As FT Alphaville neatly put it:
The logic behind it all may at times seem counterintuitive and faintly ridiculous, but then CDS decisions are frequently counterintuitive and faintly ridiculous. The members of the DC are not supposed to rule on how market participants intended the contracts to behave, but on their strict legal definitions, unintended quirks and all.
This is surely the Achilles heel of credit derivatives: it is, on this logic, a product designed around clever legal arguments and contorted, mystical thinking, and not actual market dynamics. The DC should, surely, be there precisely to reflect the collective view of how market participants intended the market to behave. What other value can it offer?
Thresholds and notionals
The Default Requirement — credit derivatives’ answer to the Cross Default threshold — is typically a lot lower: if not specified, USD10m equivalent, whereas under Section 5(a)(vi) you might expect ten or a hundred times that, referenced to a percentage of shareholder equity.
This reflects the different intentions of the contracts: the ISDA looks to protect an existing position in an ongoing trading arrangement should the counterparty be unable to pay what it owes, by allowing one to terminate and avoid loss; credit derivatives to compensate for losses already incurred under a reference instrument (yes, yes, it isn’t actually insurance and there is no requirement for an insurable loss, but still). Equity derivatives broadly seek to create exposure, long or short, to the issuers of publicly traded instruments.

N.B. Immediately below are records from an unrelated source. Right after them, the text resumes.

-- ==== Sys2Proof/Machine/Step.lean ====
section
/-! DEFINITION. One step of the machine, and the placing of the next command word. -/

namespace Sys2Proof.Machine

/-- One atomic transition (R70, R72). No machine exists for a record that breaks R5 (R183, U12). -/
def step (s : State) : Host.Outcome State Fault Refusal :=
  if s.cfg.Valid then takeInput s else .refused .configurationError

/-- The command word `w`, numbered as the opcode table numbers it, placed as the next input (log entry 2). -/
def State.withFetchWord (s : State) (nbits w : Nat) : State := placeTableWord s nbits w

end Sys2Proof.Machine
end

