-- ==== Sys2Proof/Machine/Core.lean ====
section
/-! DEFINITION. The machine as the host runs it. -/

def Sys2Proof.core : Host.Core := { State := Sys2Proof.Machine.State, Fault := Sys2Proof.Machine.Fault, Refusal := Sys2Proof.Machine.Refusal, step := Sys2Proof.Machine.step, reset := Sys2Proof.Machine.State.reset }
end

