@[simp] theorem hideSprites_cfg (s : State) : (s.hideSprites).cfg = s.cfg := rfl
@[simp] theorem hideSprites_ctrl1 (s : State) : (s.hideSprites).ctrl1 = s.ctrl1 := rfl
@[simp] theorem hideSprites_ctrl2 (s : State) : (s.hideSprites).ctrl2 = s.ctrl2 := rfl
@[simp] theorem hideSprites_status (s : State) : (s.hideSprites).status = s.status := rfl
@[simp] theorem hideSprites_oamAddr (s : State) : (s.hideSprites).oamAddr = s.oamAddr := rfl
@[simp] theorem hideSprites_oamData (s : State) : (s.hideSprites).oamData = s.oamData := rfl
@[simp] theorem hideSprites_scrollX (s : State) : (s.hideSprites).scrollX = s.scrollX := rfl
@[simp] theorem hideSprites_scrollY (s : State) : (s.hideSprites).scrollY = s.scrollY := rfl
@[simp] theorem hideSprites_vaddr (s : State) : (s.hideSprites).vaddr = s.vaddr := rfl
@[simp] theorem hideSprites_w (s : State) : (s.hideSprites).w = s.w := rfl
@[simp] theorem hideSprites_queue (s : State) : (s.hideSprites).queue = s.queue := rfl
@[simp] theorem hideSprites_sprMem (s : State) : (s.hideSprites).sprMem = s.sprMem.hideSlots s.cfg.offscreenY (s.cfg.nsprites - 1) := rfl
@[simp] theorem hideSprites_nextCtrl1 (s : State) : (s.hideSprites).nextCtrl1 = s.nextCtrl1 := rfl
@[simp] theorem hideSprites_nextCtrl2 (s : State) : (s.hideSprites).nextCtrl2 = s.nextCtrl2 := rfl
@[simp] theorem hideSprites_nextScrollX (s : State) : (s.hideSprites).nextScrollX = s.nextScrollX := rfl
@[simp] theorem hideSprites_nextScrollY (s : State) : (s.hideSprites).nextScrollY = s.nextScrollY := rfl
@[simp] theorem hideSprites_ntMem (s : State) : (s.hideSprites).ntMem = s.ntMem := rfl
@[simp] theorem hideSprites_atMem (s : State) : (s.hideSprites).atMem = s.atMem := rfl
@[simp] theorem hideSprites_scrdis (s : State) : (s.hideSprites).scrdis = s.scrdis := rfl
@[simp] theorem hideSprites_pend (s : State) : (s.hideSprites).pend = s.pend := rfl
@[simp] theorem hideSprites_fsc (s : State) : (s.hideSprites).fsc = s.fsc := rfl
@[simp] theorem hideSprites_shutReq (s : State) : (s.hideSprites).shutReq = s.shutReq := rfl
@[simp] theorem hideSprites_err (s : State) : (s.hideSprites).err = s.err := rfl
@[simp] theorem hideSprites_lastErr (s : State) : (s.hideSprites).lastErr = s.lastErr := rfl
@[simp] theorem hideSprites_inputs (s : State) : (s.hideSprites).inputs = s.inputs := rfl
@[simp] theorem hideSprites_resps (s : State) : (s.hideSprites).resps = s.resps := rfl
@[simp] theorem hideSprites_epoch (s : State) : (s.hideSprites).epoch = s.epoch := rfl

@[simp] theorem resetBlock_cfg (s : State) : (s.resetBlock).cfg = s.cfg := rfl
@[simp] theorem resetBlock_ctrl1 (s : State) : (s.resetBlock).ctrl1 = 0#8 := rfl
@[simp] theorem resetBlock_ctrl2 (s : State) : (s.resetBlock).ctrl2 = 0#8 := rfl
@[simp] theorem resetBlock_status (s : State) : (s.resetBlock).status = 0#8 := rfl
@[simp] theorem resetBlock_oamAddr (s : State) : (s.resetBlock).oamAddr = 0#8 := rfl
@[simp] theorem resetBlock_oamData (s : State) : (s.resetBlock).oamData = 0#8 := rfl
@[simp] theorem resetBlock_scrollX (s : State) : (s.resetBlock).scrollX = 0#8 := rfl
@[simp] theorem resetBlock_scrollY (s : State) : (s.resetBlock).scrollY = 0#8 := rfl
@[simp] theorem resetBlock_vaddr (s : State) : (s.resetBlock).vaddr = 0#16 := rfl
@[simp] theorem resetBlock_w (s : State) : (s.resetBlock).w = false := rfl
@[simp] theorem resetBlock_queue (s : State) : (s.resetBlock).queue = [] := rfl
@[simp] theorem resetBlock_sprMem (s : State) : (s.resetBlock).sprMem = [] := rfl
@[simp] theorem resetBlock_nextCtrl1 (s : State) : (s.resetBlock).nextCtrl1 = 0#8 := rfl
@[simp] theorem resetBlock_nextCtrl2 (s : State) : (s.resetBlock).nextCtrl2 = 0#8 := rfl
@[simp] theorem resetBlock_nextScrollX (s : State) : (s.resetBlock).nextScrollX = 0#8 := rfl
@[simp] theorem resetBlock_nextScrollY (s : State) : (s.resetBlock).nextScrollY = 0#8 := rfl
@[simp] theorem resetBlock_ntMem (s : State) : (s.resetBlock).ntMem = [] := rfl
@[simp] theorem resetBlock_atMem (s : State) : (s.resetBlock).atMem = [] := rfl
@[simp] theorem resetBlock_scrdis (s : State) : (s.resetBlock).scrdis = false := rfl
@[simp] theorem resetBlock_pend (s : State) : (s.resetBlock).pend = false := rfl
@[simp] theorem resetBlock_fsc (s : State) : (s.resetBlock).fsc = .waitingForSync := rfl
@[simp] theorem resetBlock_shutReq (s : State) : (s.resetBlock).shutReq = false := rfl
@[simp] theorem resetBlock_err (s : State) : (s.resetBlock).err = 0#8 := rfl
@[simp] theorem resetBlock_lastErr (s : State) : (s.resetBlock).lastErr = 0#4 := rfl
@[simp] theorem resetBlock_inputs (s : State) : (s.resetBlock).inputs = s.inputs := rfl
@[simp] theorem resetBlock_resps (s : State) : (s.resetBlock).resps = s.resps := rfl
@[simp] theorem resetBlock_epoch (s : State) : (s.resetBlock).epoch = s.epoch + 1 := rfl

end Sys2Proof.Machine
end

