-- ==== Sys2Proof/Tests/Slice0.lean ====
section
/-! SUPPORT. Tests. Expected values come from 95_test_vectors.md (S, V and program numbers) and 30_encoding.md; where a test
names neither, from the rule it names. The last part shows, for each statement with hypotheses, states that meet them. -/

namespace Sys2Proof.Tests

open Sys2Proof Sys2Proof.Machine

/-! ## Ill-formed terms are refused (R5, R92, R93, R94, R100, R102) -/

/-- R100: a must-be-zero bit of each format that has one; the words are those of V50. -/
theorem smoke_must_be_zero_bits :
    legalWord 0x120000000001#48 = false ∧ legalWord 0x050000000105#48 = false ∧ legalWord 0x3200000103FF#48 = false ∧
    legalWord 0x200100200024#48 = false ∧ legalWord 0x420100000001#48 = false := by decide

/-- R101, V50: an opcode of no row. -/
theorem smoke_unknown_opcodes :
    legalWord 0x020000000000#48 = false ∧ legalWord 0x170000000000#48 = false ∧ legalWord 0xFF0000000000#48 = false := by
  decide

/-- V51: the extremes are legal. -/
theorem smoke_extreme_words_are_legal :
    legalWord 0x3300000000FF#48 = true ∧ legalWord 0x200000FFFFFF#48 = true ∧ legalWord 0x40FFFFFFFFFF#48 = true := by
  decide

/-- R102: a mnemonic that is none, a missing and an extra operand, and (the model's choice, log entry 16)
an operand too large for its field. -/
theorem smoke_ill_formed_lines :
    Line.wellFormed ⟨"RDDATA", []⟩ = false ∧ Line.wellFormed ⟨"WRDATA", []⟩ = false ∧
    Line.wellFormed ⟨"RDSTATUS", [0]⟩ = false ∧ Line.wellFormed ⟨"WRDATA", [256]⟩ = false ∧
    Line.wellFormed ⟨"ENQ", [65536, 0]⟩ = false ∧ Line.wellFormed ⟨"ENQ", [65535, 255]⟩ = true := by decide

/-- The constraints of R5 hold of a record. -/
def admits (c : Config) : Bool := decide c.Valid

/-- R5: each constraint, broken alone from the defaults. -/
theorem smoke_bad_parameters :
    admits { Config.default with qcap := 0 } = false ∧ admits { Config.default with nsprites := 0 } = false ∧
    admits { Config.default with nsprites := 257 } = false ∧
    admits { Config.default with offscreenY := 239#8 } = false ∧
    admits { Config.default with ntSize := 1 } = false ∧ admits { Config.default with atSize := 0 } = false ∧
    admits { Config.default with ntBase := 0xFD00#16 } = false ∧
    admits { Config.default with atBase := 0xFFC1#16 } = false ∧
    admits { Config.default with atBase := 0x23BF#16 } = false ∧
    admits { Config.default with incBit := 7 } = false ∧ admits { Config.default with incLo := 0x10000 } = false ∧
    admits { Config.default with incHi := 0x10000 } = false := by decide

/-- R4, R5: the defaults and the boundary of each range are admitted. -/
theorem smoke_good_parameters :
    admits Config.default = true ∧
    admits { Config.default with
      qcap := 1, nsprites := 256, offscreenY := 240#8, ntSize := 2, atSize := 1, atBase := 0xFFFF#16,
      incLo := 0, incHi := 0xFFFF } = true := by decide

/-- R93: no two rows of the opcode map have one opcode, and there are 27 rows. -/
theorem smoke_rows_do_not_overlap :
    opcodeMap.Pairwise (fun r q => r.op ≠ q.op) ∧ opcodeMap.length = 27 := by decide

/-! ## Words written out from 30_encoding.md -/

/-- Port writes: formats B of R91, opcodes of R93; operands of V1, V4, V10 and V11. -/
theorem decode_port_writes :
    decode 0x000000000094#48 = .ok (.wrctrl1 0x94#8) ∧ decode 0x01000000001E#48 = .ok (.wrctrl2 0x1E#8) ∧
    decode 0x030000000040#48 = .ok (.wroamaddr 0x40#8) ∧ decode 0x040000000077#48 = .ok (.wroamdata 0x77#8) ∧
    decode 0x050000000010#48 = .ok (.wrscroll 0x10#8) ∧ decode 0x0600000000FF#48 = .ok (.wraddr 0xFF#8) ∧
    decode 0x070000000011#48 = .ok (.wrdata 0x11#8) := by decide

/-- Port reads: format N. -/
theorem decode_port_reads :
    decode 0x100000000000#48 = .ok .rdctrl1 ∧ decode 0x110000000000#48 = .ok .rdctrl2 ∧
    decode 0x120000000000#48 = .ok .rdstatus ∧ decode 0x130000000000#48 = .ok .rdoamaddr ∧
    decode 0x140000000000#48 = .ok .rdoamdata ∧ decode 0x150000000000#48 = .ok .rdscroll ∧
    decode 0x160000000000#48 = .ok .rdaddr := by decide

/-- Queue: format Q, address in bits 23:8 (S1, V22), and format N. -/
theorem decode_queue :
    decode 0x2000003F000F#48 = .ok (.enq 0x3F00#16 0x0F#8) ∧ decode 0x210000000000#48 = .ok .rdqlen := by decide

/-- Frame sync: formats B, P and N (V30, V33, V51). -/
theorem decode_frame_sync :
    decode 0x300000000084#48 = .ok (.setnctrl1 0x84#8) ∧ decode 0x31000000001E#48 = .ok (.setnctrl2 0x1E#8) ∧
    decode 0x320000000908#48 = .ok (.setnscroll 9#8 8#8) ∧ decode 0x3300000000FF#48 = .ok (.setscrdis 0xFF#8) ∧
    decode 0x3400000000FE#48 = .ok (.cbret 0xFE#8) ∧ decode 0x350000000000#48 = .ok .rderr ∧
    decode 0x360000000000#48 = .ok .rdfsc ∧ decode 0x7F0000000000#48 = .ok .reinit := by decide

/-- Sprites: formats S, N and I (V40, V41, V42). -/
theorem decode_sprites :
    decode 0x40005818FF23#48 = .ok (.sprset 0#8 0x58#8 0x18#8 0xFF#8 0x23#8) ∧
    decode 0x410000000000#48 = .ok .sprclr ∧ decode 0x423F00000000#48 = .ok (.sprget 63#8) := by decide

/-- V50: illegal words, each with its reason. -/
theorem decode_illegal_words :
    decode 0x7F0000000001#48 = .error (.mustBeZero 0x7F0000000001#48) ∧
    decode 0x200100200024#48 = .error (.mustBeZero 0x200100200024#48) ∧
    decode 0x170000000000#48 = .error (.reservedOpcode 0x17#8) := by decide

/-- R67, D5: the byte that holds the opcode is the first of the six; five bytes are no word. -/
theorem decode_from_bytes :
    decodeBytes [0x20#8, 0x00#8, 0x00#8, 0x20#8, 0x01#8, 0x24#8, 0x7F#8] = .ok (.enq 0x2001#16 0x24#8, [0x7F#8]) ∧
    decodeBytes [0x20#8, 0x00#8, 0x00#8, 0x20#8, 0x01#8] = .error .truncated := by decide

/-- The opcode table's numbering: bits `cmd[47:0]`; a number of more than 48 bits is no word (log entry 12). -/
theorem decode_table_words :
    decodeTableWord 48 0x420100000000 = some (.sprget 1#8) ∧ decodeTableWord 48 0x120000000001 = none ∧
    decodeTableWord 56 0x01120000000000 = none := by decide

/-- R102, R103: script lines; the words are those of R104 and V42. -/
theorem script_lines :
    scriptLine Config.default "SPRSET 1, 0x10, 0x20, 0x30, 0x01 ; slot 1".toList = some [.host 0x400110203001#48] ∧
    scriptLine Config.default "! EV_SPR0 1".toList = some [.video (.spr0 true)] ∧
    scriptLine Config.default "SETADDR 0x2400".toList =
      some [.host 0x120000000000#48, .host 0x060000000024#48, .host 0x060000000000#48] ∧
    scriptLine Config.default "WRDATA 256".toList = none ∧ scriptLine Config.default "; nothing".toList = some [] := by
  decide

/-! ## One step at a time -/

/-- A part of the next state, if there is one. -/
def after {α : Type} (o : Host.Outcome State Fault Refusal) (f : State → α) : Option α :=
  match o with
  | .next t => some (f t)
  | .fault _ => none
  | .refused _ => none

/-- The newest response. -/
def answerOf (t : State) : Option Resp := t.resps.head?

/-- The violation log and the controller. -/
def logOf (t : State) : Byte × BitVec 4 × Fsc := (t.err, t.lastErr, t.fsc)

/-- A running tick with the defaults. -/
def tick : State := { State.reset with fsc := .runningTick }

/-- A wake-up is due and one entry is queued. -/
def due : State := { State.reset with pend := true, queue := [⟨0x2000#16, 0x24#8⟩] }

/-- The same, with rendering on and the vblank flag clear (program D step 16). -/
def dueRendering : State := { due with ctrl2 := 0x08#8 }

/-- A full queue of 64 in a tick (V23). -/
def fullTick : State := { tick with queue := List.replicate 64 ⟨0x2000#16, 0#8⟩ }

/-- The action of a word. -/
def word (w : CmdWord) : Action := .host w

/-- The state with some inputs. -/
def feed (s : State) (as : List Action) : State := { s with inputs := as }

theorem test_wrctrl1 : after (exec (.wrctrl1 0x94#8) State.reset) (fun t => (t.ctrl1, t.w)) = some (0x94#8, false) := by
  decide -- V11
theorem test_wrctrl2 : after (exec (.wrctrl2 0x1E#8) State.reset) (fun t => (t.ctrl2, t.ctrl1)) = some (0x1E#8, 0#8) := by
  decide -- V11
theorem test_wroamaddr : after (exec (.wroamaddr 0x40#8) State.reset) (fun t => (t.oamAddr, t.oamData)) =
    some (0x40#8, 0#8) := by decide -- V10
theorem test_wroamdata : after (exec (.wroamdata 0x78#8) { State.reset with oamAddr := 0x40#8 })
    (fun t => (t.oamAddr, t.oamData, t.sprMem)) = some (0x40#8, 0x78#8, []) := by decide -- V10
theorem test_wrscroll_first : after (exec (.wrscroll 0x30#8) { State.reset with scrollX := 0x10#8, scrollY := 0x20#8 })
    (fun t => (t.scrollX, t.scrollY, t.w)) = some (0x30#8, 0x20#8, true) := by decide -- V1
theorem test_wrscroll_second : after (exec (.wrscroll 0x44#8) { State.reset with scrollX := 1#8, vaddr := 0x2102#16, w := true })
    (fun t => (t.scrollX, t.scrollY, t.vaddr, t.w)) = some (1#8, 0x44#8, 0x2102#16, false) := by decide -- V3
theorem test_wraddr_first : after (exec (.wraddr 0xFF#8) { State.reset with vaddr := 0x21AB#16 })
    (fun t => (t.vaddr, t.w)) = some (0xFFAB#16, true) := by decide -- V4
theorem test_wraddr_second : after (exec (.wraddr 0xFF#8) { State.reset with vaddr := 0xFFAB#16, w := true })
    (fun t => (t.vaddr, t.w)) = some (0xFFFF#16, false) := by decide -- V4
theorem test_wrdata_last_nametable_byte : after (exec (.wrdata 0xA1#8) { State.reset with vaddr := 0x23BF#16 })
    (fun t => (t.ntMem, t.atMem, t.vaddr)) = some ([(0x3BF, 0xA1#8)], [], 0x23C0#16) := by decide -- V7
theorem test_wrdata_wraps_by_32 : after (exec (.wrdata 1#8) { State.reset with ctrl1 := 4#8, vaddr := 0xFFF0#16 })
    (fun t => (t.ntMem, t.atMem, t.vaddr)) = some ([], [], 0x0010#16) := by decide -- V6
theorem test_rdctrl1 : after (exec .rdctrl1 { State.reset with ctrl1 := 0x94#8 }) answerOf = some (some ⟨0#4, 0x94#32⟩) := by
  decide -- V11
theorem test_rdctrl2 : after (exec .rdctrl2 { State.reset with ctrl2 := 0x1E#8 }) answerOf = some (some ⟨0#4, 0x1E#32⟩) := by
  decide -- V11
theorem test_rdstatus : after (exec .rdstatus { State.reset with status := 0xC0#8, w := true, pend := true })
    (fun t => (answerOf t, t.status, t.w, t.pend)) = some (some ⟨0#4, 0xC0#32⟩, 0x40#8, false, true) := by decide -- V9
theorem test_rdoamaddr : after (exec .rdoamaddr { State.reset with oamAddr := 0x40#8 }) answerOf =
    some (some ⟨0#4, 0x40#32⟩) := by decide -- V10
theorem test_rdoamdata : after (exec .rdoamdata { State.reset with oamData := 0x77#8 }) answerOf =
    some (some ⟨0#4, 0x77#32⟩) := by decide -- V10
theorem test_rdscroll : after (exec .rdscroll { State.reset with scrollX := 0x30#8, scrollY := 0x20#8, w := true })
    (fun t => (answerOf t, t.w)) = some (some ⟨0#4, 0x3020#32⟩, true) := by decide -- V1
theorem test_rdaddr : after (exec .rdaddr { State.reset with vaddr := 0xFFAB#16 }) answerOf =
    some (some ⟨0#4, 0xFFAB#32⟩) := by decide -- V4
theorem test_enq_unbacked_address : after (exec (.enq 0x3F00#16 0x0F#8) due) (fun t => (answerOf t, t.queue)) =
    some (some ⟨0#4, 0#32⟩, [⟨0x2000#16, 0x24#8⟩, ⟨0x3F00#16, 0x0F#8⟩]) := by decide -- V22
theorem test_enq_full : after (exec (.enq 0x2002#16 3#8) fullTick) (fun t => (answerOf t, t.queue.length, logOf t)) =
    some (some ⟨3#4, 0#32⟩, 64, 4#8, 3#4, .waitingForSync) := by decide -- V23, program D step 10
theorem test_rdqlen : after (exec .rdqlen fullTick) answerOf = some (some ⟨0#4, 0x40#32⟩) := by decide -- V23
theorem test_setnctrl1 : after (exec (.setnctrl1 0x84#8) State.reset) (fun t => (t.nextCtrl1, t.ctrl1)) =
    some (0x84#8, 0#8) := by decide -- V30 step 2
theorem test_setnctrl2 : after (exec (.setnctrl2 0x1E#8) State.reset) (fun t => (t.nextCtrl2, t.ctrl2)) =
    some (0x1E#8, 0#8) := by decide -- V30 step 3
theorem test_setnscroll : after (exec (.setnscroll 9#8 8#8) State.reset) (fun t => (t.nextScrollX, t.nextScrollY, t.scrollX)) =
    some (9#8, 8#8, 0#8) := by decide -- V30 step 4
theorem test_setscrdis : after (exec (.setscrdis 0xFE#8) { State.reset with scrdis := true }) State.scrdis = some false := by
  decide -- R94: d[0] only
theorem test_cbret_screen_disabled : after (exec (.cbret 0#8)
    { tick with scrdis := true, nextCtrl1 := 0x84#8, nextCtrl2 := 0x1E#8, nextScrollX := 9#8, nextScrollY := 8#8 })
    (fun t => (answerOf t, t.ctrl1, t.ctrl2, t.scrollX, t.scrollY, t.fsc)) =
    some (some ⟨0#4, 0#32⟩, 0x84#8, 0#8, 0#8, 0#8, .waitingForSync) := by decide -- V30 step 11
theorem test_cbret_failure : after (exec (.cbret 1#8) { tick with nextCtrl1 := 0x84#8 })
    (fun t => (answerOf t, t.ctrl1, logOf t)) = some (some ⟨4#4, 0#32⟩, 0#8, 8#8, 4#4, .waitingForSync) := by
  decide -- V30 step 14
theorem test_rderr : after (exec .rderr { State.reset with err := 5#8, lastErr := 1#4 }) answerOf =
    some (some ⟨0#4, 0x105#32⟩) := by decide -- program D step 17
theorem test_rdfsc : after (exec .rdfsc { State.reset with fsc := .stopped, shutReq := true, pend := true }) answerOf =
    some (some ⟨0#4, 0x0E#32⟩) := by decide -- program D step 31
theorem test_sprset : after (exec (.sprset 1#8 0x10#8 0x20#8 0x30#8 1#8) State.reset)
    (fun t => (answerOf t, t.sprByte 1 .x, t.sprByte 1 .y, t.sprByte 1 .tile, t.sprByte 1 .attr)) =
    some (some ⟨0#4, 0#32⟩, 0x10#8, 0x20#8, 0x30#8, 1#8) := by decide -- V42
theorem test_sprset_out_of_range : after (exec (.sprset 64#8 0#8 0#8 0#8 0#8) { tick with err := 5#8 })
    (fun t => (answerOf t, t.sprMem, logOf t)) = some (some ⟨2#4, 0#32⟩, [], 7#8, 2#4, .waitingForSync) := by
  decide -- program D step 24
theorem test_sprclr : after (exec .sprclr { State.reset with
      cfg := { Config.default with nsprites := 3 }, sprMem := [(0, 5#8), (1, 6#8), (4, 1#8), (5, 2#8), (6, 3#8)] })
    (fun t => (t.sprByte 0 .y, t.sprByte 1 .x, t.sprByte 1 .y, t.sprByte 1 .tile, t.sprByte 2 .y)) =
    some (6#8, 1#8, 0xF8#8, 3#8, 0xF8#8) := by decide -- V40, with three slots
theorem test_sprget : after (exec (.sprget 1#8) { State.reset with
      sprMem := [(4, 0x10#8), (5, 0x20#8), (6, 0x30#8), (7, 1#8)] }) answerOf = some (some ⟨0#4, 0x10203001#32⟩) := by
  decide -- V42
theorem test_sprget_out_of_range : after (exec (.sprget 64#8) State.reset) (fun t => (answerOf t, logOf t)) =
    some (some ⟨2#4, 0#32⟩, 2#8, 2#4, .waitingForSync) := by decide -- V41
theorem test_reinit : after (exec .reinit { tick with ctrl1 := 0x80#8, scrdis := true, pend := true, nextCtrl2 := 0x1E#8 })
    (fun t => (answerOf t, t.ctrl1, t.scrdis, t.pend, t.nextCtrl2, t.fsc)) =
    some (some ⟨0#4, 0#32⟩, 0#8, false, false, 0#8, .waitingForSync) := by decide -- V33
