-- ==== Sys2Proof/Machine/State.lean ====
section
/-! DEFINITION. The state of the machine as plain data: the block's architectural fields (R21), the hidden sequencer
state (R30), the elaboration parameters (R7), and the model's own fields that carry the host and the test bench (R61,
R74, R94, R109). And the reset state (R115), the faults and the refusals. -/

namespace Sys2Proof.Machine

/-- A channel event as a caller of `run_frame` gives it: the duration is any natural number (R74). -/
structure RawEvent where
  port : Port
  mask : Slice
  dur : Nat
  deriving DecidableEq, Repr

/-- A channel-event slot `ev[k]`: the clamped event the block stores, its duration in `DUR_W` bits (R21, R25). -/
structure ChannelEvent where
  port : Port
  mask : Slice
  dur : Nat
  deriving DecidableEq, Repr

/-- What a move of the host does once its interval has come. No move writes the lines: R43, R109. -/
inductive HostAct where
  /-- No command in one interval (`cmd_valid` = 0). -/
  | pause
  /-- Offer a command word and keep it offered until it is accepted (R61, R90). -/
  | offer (w : CmdWord)
  /-- Offer a command word and withdraw it if it is not accepted by interval `last`; the interval after a withdrawal
  offers nothing (R109). -/
  | offerUntil (last : Nat) (w : CmdWord)
  /-- The harness entry: start a frame from six raw events in place of `expand pattern`, kept offered like a command
  (R74). -/
  | harness (evs : Six RawEvent)
  deriving DecidableEq, Repr

/-- A move of the host, made no earlier than interval `start` (R61: `@n`). -/
structure HostMove where
  start : Nat
  act : HostAct
  deriving DecidableEq, Repr

/-- The machine's state. During tick interval I_n it is the block state S_n (R13) with the host's pending moves. -/
structure State where
  /-- The elaboration parameters (R7); no step changes them (R19). -/
  cfg : Config
  /-- A frame is in progress in this interval (R22). -/
  busy : Bool
  /-- The frame-relative tick index of this interval, `T_W` bits (R23). -/
  t : Nat
  /-- The pattern captured at the last frame start (R24). -/
  pat : Pattern
  /-- The six channel-event slots (R25). -/
  ev : Six ChannelEvent
  /-- The output slice of port A (R26). -/
  portA : Slice
  /-- The output slice of port B (R26). -/
  portB : Slice
  /-- A frame ended at the boundary that began this interval (R27). -/
  done : Bool
  /-- Index of the next micro-operation in the 19-entry frame stream; 19 when none is left (R30). -/
  upc : Fin 20
  /-- The duration of the last event cleared, `DUR_W` bits (R30, R76). -/
  elapsed : Nat
  /-- σ: the slots by ascending duration (R30, R75). -/
  sigma : Six (Fin 6)
  /-- The clock prescaler (R30, R110). -/
  pre : Nat
  /-- The frame-relative time τ of the sequencer: the instant the micro-operation at `upc` is performed (R78, R98).
  The model's own field, log entry 6. -/
  tau : Nat
  /-- The result of the last PREAD, for the test bench that issued it (R97). The model's own field, log entry 7. -/
  result : Slice
  /-- The index n of this interval I_n (R13). The model's own field, log entry 2. -/
  now : Nat
  /-- The intervals in which the host holds `rst` = 1 (R31, R61). The model's own field, log entry 2. -/
  resetAt : List Nat
  /-- The pending moves of the host, in order (R61, R109). The model's own field, log entry 2. -/
  host : List HostMove
  /-- The micro-operation words a test bench has still to run on their own (R94); none while the block is in service,
  where nothing but its own stream writes the lines (R43). The model's own field, log entry 9. -/
  bench : Option (List UopWord)
  deriving DecidableEq, Repr

/-- No constructor: the block raises no exception and every operation is total (R100), so no step of this model
faults. -/
inductive Fault
  deriving DecidableEq, Repr

/-- Why a step gives no next state. -/
inductive Refusal where
  /-- An instruction that has no meaning yet; raised only by an arm of `exec`. Safe: the machine stops. No arm raises
  it in this model. -/
  | notModelled (mnemonic : String)
  /-- `step`, where the parameters break R8: the spec refuses to build such a machine (R102). Safe. -/
  | invalidConfiguration
  /-- `step`, where a test bench presents a reserved `UOP32` word, which a model must refuse (R57). Safe: the block
  itself never generates one. -/
  | reservedMicroOp (u : UopWord)
  deriving DecidableEq, Repr

/-- What an unwritten event slot holds. DESIGN CHOICE (unsafe): the spec gives no value and nothing reads it (R28),
log entry 4. -/
def ChannelEvent.unwritten : ChannelEvent := ⟨.A, 0#3, 0⟩

/-- `ResetState` of R115 for a machine elaborated with `cfg`, in the host's interval `now` with the host's schedule.
The event slots and σ, which R115 leaves unspecified, hold the values of log entries 4 and 5. -/
def State.resetFor (cfg : Config) (now : Nat) (resetAt : List Nat) (host : List HostMove) : State where
  cfg := cfg
  busy := false
  t := 0
  pat := 0#6
  ev := Six.ofFn (fun _ => ChannelEvent.unwritten)
  portA := 0#3
  portB := 0#3
  done := false
  upc := 0
  elapsed := 0
  sigma := Six.identity
  pre := 0
  tau := 0
  result := 0#3
  now := now
  resetAt := resetAt
  host := host
  bench := none

/-- The machine right after reset, in interval I_0 (95_test_vectors.md L3), with the reference parameters and a host
that makes no move. -/
def State.reset : State := State.resetFor Config.reference 0 [] []

end Sys2Proof.Machine
end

The ISDA thus requires the company itself to be properly done for to be triggered if it isn’t, you still have the prospect of full recover. Credit derivatives are concerned only protecting the redemption value of specific instruments. If they are canned, rescheduled, or defaulted upon such that the original bargain it promised is no longer to be had, then the CDS pays out even if the Reference Entity remains a going concern — even if it eventually chunters back towards solvency. (If its CDS is triggered in the meantime that becomes vanishingly unlikely of course, but if there is one thing the market tells everyone, it is YOU NEVER KNOW.)